Why so many more words describing shades of negativity? Does our lexicon for happiness, honesty, love and all those nearly forgotten virtues reflect our disgruntled state of being? A case could be made that our inclination to express community or brother-sisterhood is discouraged by our impoverished language. Even more remarkable how Peggy finds that seam in the dread to express hope.

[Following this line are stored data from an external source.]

-- ==== Sys2Proof/Laws/Memory.lean ====
section
/-!
SUPPORT. Laws of memory: a byte written reads back, every other byte stays, and each operation keeps the canonical form.
-/
namespace Sys2Proof.Machine

/-- Cells in canonical form. -/
def wfCells (c : List Host.Cell) : Prop := risingKeys c = true ∧ ∀ x ∈ c, x.2 ≠ 0

/-- Syndromes in canonical form. -/
def wfErrs (e : Tab Nat) : Prop := risingKeys e = true ∧ ∀ x ∈ e, x.2 ≠ 0

theorem wf_iff (m : Mem) : m.wf = true ↔ wfCells m.cells ∧ wfErrs m.errs := by
  simp only [Mem.wf, wfCells, wfErrs, Bool.and_eq_true, List.all_eq_true, decide_eq_true_eq]
  tauto

theorem mem_setCell {c : List Host.Cell} {a : Nat} {b : Byte} {x : Host.Cell} (h : x ∈ setCell c a b) : x = (a, b) ∧ b ≠ 0 ∨ x ∈ c := by
  induction c with
  | nil =>
    unfold setCell at h
    split at h
    · simp at h
    · rename_i hb; exact .inl ⟨by simpa using h, hb⟩
  | cons y t ih =>
    obtain ⟨k, v⟩ := y
    unfold setCell at h
    split at h
    · split at h
      · exact .inr h
      · rename_i hb
        rcases List.mem_cons.1 h with h | h
        · exact .inl ⟨h, hb⟩
        · exact .inr h
    · split at h
      · split at h
        · exact .inr (List.mem_cons_of_mem _ h)
        · rename_i hb
          rcases List.mem_cons.1 h with h | h
          · exact .inl ⟨h, hb⟩
          · exact .inr (List.mem_cons_of_mem _ h)
      · rcases List.mem_cons.1 h with h | h
        · exact .inr (h ▸ List.mem_cons_self)
        · rcases ih h with h | h
          · exact .inl h
          · exact .inr (List.mem_cons_of_mem _ h)

theorem wfCells_setCell (c : List Host.Cell) (a : Nat) (b : Byte) (h : wfCells c) : wfCells (setCell c a b) := by
  refine ⟨?_, fun x hx => ?_⟩
  · induction c with
    | nil => unfold setCell; split <;> simp [risingKeys]
    | cons y t ih =>
      obtain ⟨k, v⟩ := y
      have hr := (rising_cons _ t).1 h.1
      have ht : wfCells t := ⟨hr.2, fun x hx => h.2 x (List.mem_cons_of_mem _ hx)⟩
      unfold setCell
      split
      · rename_i h1
        split
        · exact h.1
        · rw [rising_cons]; exact ⟨by simpa using h1, h.1⟩
      · rename_i h1
        split
        · rename_i h2
          subst h2
          split
          · exact hr.2
          · rw [rising_cons]; exact hr
        · rename_i h2
          rw [rising_cons]
          refine ⟨fun y hy => ?_, ih ht⟩
          rcases mem_setCell (List.mem_of_mem_head? hy) with h3 | h3
          · rw [h3.1]; simp only; omega
          · exact rising_lt _ t h.1 y h3
  · rcases mem_setCell hx with h1 | h1
    · rw [h1.1]; exact h1.2
    · exact h.2 x h1

/-- A byte put into canonical cells reads back. -/
theorem getCell_setCell_same (c : List Host.Cell) (a : Nat) (b : Byte) (h : risingKeys c = true) : getCell (setCell c a b) a = b := by
  induction c with
  | nil => unfold setCell; split <;> simp_all [getCell]
  | cons y t ih =>
    obtain ⟨k, v⟩ := y
    have hr := (rising_cons _ t).1 h
    have low : ∀ x ∈ t, k < x.1 := rising_lt _ t h
    have zero : ∀ (l : List Host.Cell), (∀ x ∈ l, a < x.1) → getCell l a = 0 := by
      intro l hl
      induction l with
      | nil => rfl
      | cons z l il =>
        obtain ⟨p, q⟩ := z
        have : a < p := hl (p, q) List.mem_cons_self
        have hne : p ≠ a := by omega
        simp only [getCell, hne, if_false]
        exact il fun x hx => hl x (List.mem_cons_of_mem _ hx)
    unfold setCell
    split
    · rename_i h1
      split
      · rename_i hb
        rw [hb]
        refine zero _ fun x hx => ?_
        rcases List.mem_cons.1 hx with rfl | hx
        · exact h1
        · exact lt_trans h1 (low x hx)
      · simp [getCell]
    · split
      · rename_i h2
        subst h2
        split
        · rename_i hb
          rw [hb]; exact zero t low
        · simp [getCell]
      · rename_i h2
        have : k ≠ a := fun e => h2 e.symm
        simp only [getCell, this, if_false]
        exact ih hr.2

/-- A byte put leaves every other byte. -/
theorem getCell_setCell_ne (c : List Host.Cell) (a x : Nat) (b : Byte) (h : x ≠ a) : getCell (setCell c a b) x = getCell c x := by
  induction c with
  | nil => unfold setCell; split <;> simp [getCell, h.symm]
  | cons y t ih =>
    obtain ⟨k, v⟩ := y
    unfold setCell
    split
    · split
      · rfl
      · simp [getCell, h.symm]
    · split
      · rename_i h2
        subst h2
        split <;> simp [getCell, h.symm]
      · simp [getCell, ih]

theorem wfCells_store (bs : List Byte) (c : List Host.Cell) (a : Nat) (h : wfCells c) : wfCells (storeCells c a bs) := by
  induction bs generalizing c a with
  | nil => exact h
  | cons b bs ih => exact ih _ _ (wfCells_setCell c a b h)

Last week I bought a new garbage container or is it a trash can? We have a relationship. More than that, I’m in love with it. It flashes a blue light winking as I pass by. If I get close enough the happy sensor opens its mouth wide for my deposit of pits and peels. I’m not sure if it is puckering up for a smooch or if that is a yawn.

I’ve given it a name. Since garbage takes the gar from garbanzo and the age from cabbage what’s leftover is banzo. So I have baptized my new receptacle, Banzo. The next time Trump tweets or rambles on one his extemporaneous tirades I’m going to move my beloved trash bin in front of the T.V. set to see if his garbage induces Banzo's lid to flash with its blue light, open wide and swallow.